Your Photos and Why You Should Give a Crop
Smartphone photo-editing apps have made it easy for anyone to take a photo and then manipulate it until they achieve the look they are after. Filters, frames, lighting, and color adjustments are possible with just a few swipes and clicks and can produce dramatic results. But an often overlooked yet powerful editing option is the crop tool. “Okay kids, smile!” The photo is snapped. Everyone’s heads and feet are in the frame, and we can all tell it’s little Lucy and Meg — but that’s just the beginning. Use the crop tool to get creative.
Everyone has cropped out the photo-bomber making their move to get into the picture, or that guy yawning in the background, or the edge of the parking lot that spoiled the otherwise remote feel to the location shot. But cropping goes beyond eliminating unwanted areas and can actually be used to compose the picture after the fact. Creative cropping can create intimacy or mystery or change the entire message conveyed by changing what the focus is.

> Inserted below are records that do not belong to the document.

-- ==== Sys2Proof/Machine/Direct.lean ====
section
/-! DEFINITION. Direct memory load and store (spec 43_direct.md). -/
namespace Sys2Proof.Machine

/-- `LDA addr16` (`0x3A`, R82): A from the byte at `addr16`. -/
def execLda (addr16 : Word) (s : State) : Result :=
  moveByte (Form.lda addr16).opcode (.register .a) (.memory addr16) (s.consume 2)

/-- `STA addr16` (`0x32`, R83): A into the byte at `addr16`. -/
def execSta (addr16 : Word) (s : State) : Result :=
  moveByte (Form.sta addr16).opcode (.memory addr16) (.register .a) (s.consume 2)

end Sys2Proof.Machine
end

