section
/-! PROOFS. The illegal opcode bytes (30_encoding.md R56, R58) and the step on one of them (60_exceptions.md R87). -/
namespace Sys2Proof.Machine

/-- A byte that selects no row of the pattern table is on R58's list. -/
theorem illegalOpcode_of_decodeOpcode_eq_none {op : Byte} (h : decodeOpcode op = none) : illegalOpcode op = true := by
  have all : ∀ op : Byte, (decodeOpcode op).isNone = true → illegalOpcode op = true := by decide
  exact all op (Option.isNone_iff_eq_none.2 h)

/-- Settles O5: the table and the list agree on each of the 256 bytes. -/
theorem illegalOpcodesAreAsListed : Obligations.IllegalOpcodesAreAsListed := fun _ =>
  ⟨illegalOpcode_of_decodeOpcode_eq_none, decodeOpcode_of_illegal⟩

/-- Settles O6: counting the rows that select each of the 256 bytes. -/
theorem patternRowsAreDisjoint : Obligations.PatternRowsAreDisjoint := by
  unfold Obligations.PatternRowsAreDisjoint
  decide

/-- Settles O13: a listed byte selects no row, so the step raises before any operand is fetched. -/
theorem unknownOpcodeFaults : Obligations.UnknownOpcodeFaults := by
  intro s op hrun hop hill
  have hd := decodeOpcode_of_illegal hill
  exact ⟨step_of_unknown hrun hop hd, busTrace_of_unknown hrun hop hd⟩

end Sys2Proof.Machine
end

section
/-! PROOFS. Every step keeps the invariant (40_cycle.md R65, R71, 60_exceptions.md R86, R87, R89), and `pc` only moves
forward (R69, R71, R74): the bytes of an instruction that completes all lie in the window, so `pc` goes no further than
just past its last address. -/
namespace Sys2Proof.Machine

variable {s t : State} {i : Instr}

/-! ## The program counter -/

/-- The program-counter incrementer below the top of the address space does not wrap around (R71). -/
theorem toNat_add_ofNat {a : Word} {k : Nat} (h : a.toNat + k < 0x10000) :
    (a + BitVec.ofNat 16 k).toNat = a.toNat + k := by
  rw [BitVec.toNat_add, BitVec.toNat_ofNat]
  omega

/-- The program counter's range as numbers (R71). -/
theorem pcInRange_iff : s.pcInRange ↔ 0x2000 ≤ s.pc.toNat ∧ s.pc.toNat ≤ 0x2800 := Iff.rfl

theorem pcInRange_of_inWindow (h : InWindow s.pc) : s.pcInRange := by
  have := inWindow_iff.1 h
  exact pcInRange_iff.2 (by omega)

/-- Past the bytes that stand at `pc`, the address is at most `BASE + SIZE`, with no wrap-around (R48, R71). -/
theorem pc_after_bytesAt {bs : List Byte} (hpc : s.pc.toNat ≤ 0x2800) (h : s.BytesAt bs) :
    (s.pc + BitVec.ofNat 16 bs.length).toNat = s.pc.toNat + bs.length ∧ s.pc.toNat + bs.length ≤ 0x2800 := by
  induction bs generalizing s with
  | nil => simpa using hpc
  | cons v bs ih =>
    obtain ⟨hv, hbs⟩ := (bytesAt_cons s v bs).1 h
    have hw := inWindow_iff.1 (memRead_eq_ok.1 hv).1
    have hnext : s.incPc.pc.toNat = s.pc.toNat + 1 := toNat_add_ofNat (k := 1) (by omega)
    have := ih (by omega) hbs
    rw [List.length_cons, add_ofNat_succ, ← incPc_pc]
    omega

/-- A completed instruction leaves `pc` in its range, its length further up (R69, R71). -/
theorem Completed.pc_toNat (h : Completed i s t) (hb : s.BytesAt (encode i)) :
    t.pc.toNat = s.pc.toNat + i.length ∧ 0x2000 ≤ s.pc.toNat ∧ t.pc.toNat ≤ 0x2800 := by
  have hw := inWindow_iff.1 (memRead_eq_ok.1 (memRead_pc_of_bytesAt hb)).1
  have hafter := pc_after_bytesAt (by omega) hb
  rw [(opcodeAloneFixesTheLength i).1, ← h.pc] at hafter
  omega

/-- The last byte of an instruction that stands at `pc` is in the window (R48). -/
theorem inWindow_lastByte (h : s.BytesAt (encode i)) : InWindow (s.pc + BitVec.ofNat 16 i.form.format.operandBytes) :=
  (memRead_eq_ok.1 (h i.form.format.operandBytes (by simp [encode_eq, operands_length]))).1

/-! ## The invariant of each outcome -/

/-- In Running the invariant asks nothing of the fault record and of the byte at `pc`. -/
theorem inv_of_running (hrun : s.run = .running) (hmem : s.mem.wf = true) (hpc : s.pcInRange) : s.Inv where
  memory := hmem
  pcRange := hpc
  halt := fun h => by cases hrun.symm.trans h
  fault := fun h => by cases hrun.symm.trans h

/-- A block that halts on the HALT byte has the invariant (R65). -/
theorem inv_of_halt (hop : memRead s.mem s.pc = .ok opcHalt) (h : s.Inv) : State.Inv { s with run := .halted } where
  memory := h.memory
  pcRange := h.pcRange
  halt := fun _ => hop
  fault := fun h => nomatch h

/-- A fault whose record is coherent keeps the invariant (R88: nothing else but `run` is written). -/
theorem inv_raise {k : FaultKind} {a : Word} {b : Option Byte} (hmem : s.mem.wf = true) (hpc : s.pcInRange)
    (hfault : (s.raise k a b).faultCoherent) : (s.raise k a b).Inv where
  memory := hmem
  pcRange := hpc
  halt := fun h => nomatch h
  fault := hfault

/-- OutOfRange raised inside a legal instruction, by an operand fetch or by the data access (R86, R89). -/
theorem inv_raiseOutOfRange {op : Byte} {ea : Word} (hmem : s.mem.wf = true) (hpc : InWindow s.pc)
    (hea : ¬ InWindow ea) (hop : (decodeOpcode op).isSome = true) : (s.raiseOutOfRange ea (some op)).Inv :=
  inv_raise hmem (pcInRange_of_inWindow hpc) fun _ => .inl ⟨rfl, hea, .inr ⟨op, rfl, hop, hpc⟩⟩

/-- A completed instruction keeps memory canonical: it makes at most one bus write (R43). -/
theorem Completed.mem_wf (h : Completed i s t) (hmem : s.mem.wf = true) : t.mem.wf = true := by
  rcases h.mem with ⟨-, hm⟩ | ⟨_, _, -, hwr, -⟩
  · rwa [hm]
  · exact wf_memWrite hwr hmem

/-- The body of an instruction that stands at `pc` keeps the invariant. -/
theorem exec_keeps_inv (hinv : s.Inv) (hrun : s.run = .running) (hb : s.BytesAt (encode i)) (h : exec i s = .next t) :
    t.Inv := by
  rcases exec_cases i s with ⟨rfl, e⟩ | ⟨u, e, hc⟩ | ⟨ea, hea, -, e, -⟩ <;> cases h.symm.trans e
  · exact inv_of_halt (memRead_pc_of_bytesAt hb) hinv
  · have hpc := hc.pc_toNat hb
    exact inv_of_running (hc.run.trans hrun) (hc.mem_wf hinv.memory) (pcInRange_iff.2 (by omega))
  · obtain ⟨r, hr, -⟩ := decodeOpcode_opcode i
    exact inv_raiseOutOfRange (by simpa using hinv.memory) (by simpa using inWindow_lastByte hb) hea (by simp [hr])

When we look at the world with our eyes, we key in on what interests us the most and put it at the center of our field of vision. In photography centering the subject seems natural. However when you take into consideration “The Rule of Thirds,” you can create a stronger more interesting image. Simply divide the view field in thirds both vertically and horizontally and put the subject or a main area of interest, on one of the dividing lines, or where the lines cross. For a portrait shot this could mean cropping the image so that the subjects eyes are centered in the cross-section of the dividing lines. For a landscape this could mean the horizon line.
Much of the world reads from left to right. Placing the subject on the right can provide a pleasing little subconscious reward as the viewer moves their gaze over the photo and finally comes to rest on the familiar right side. In the example of the flying birds, leaving the left side open, visually gives the birds someplace to fly.
Creative cropping can help rid your image of unsightly background components. It can put more emphasis on the main subject by having them take up a proportionately larger amount of the space. Cropping can simplify the scene by zooming in and cutting out confusion, or it can be used to create a composition after the fact. Although cropping is common and easy to do, it remains an under-utilized yet powerful editing technique.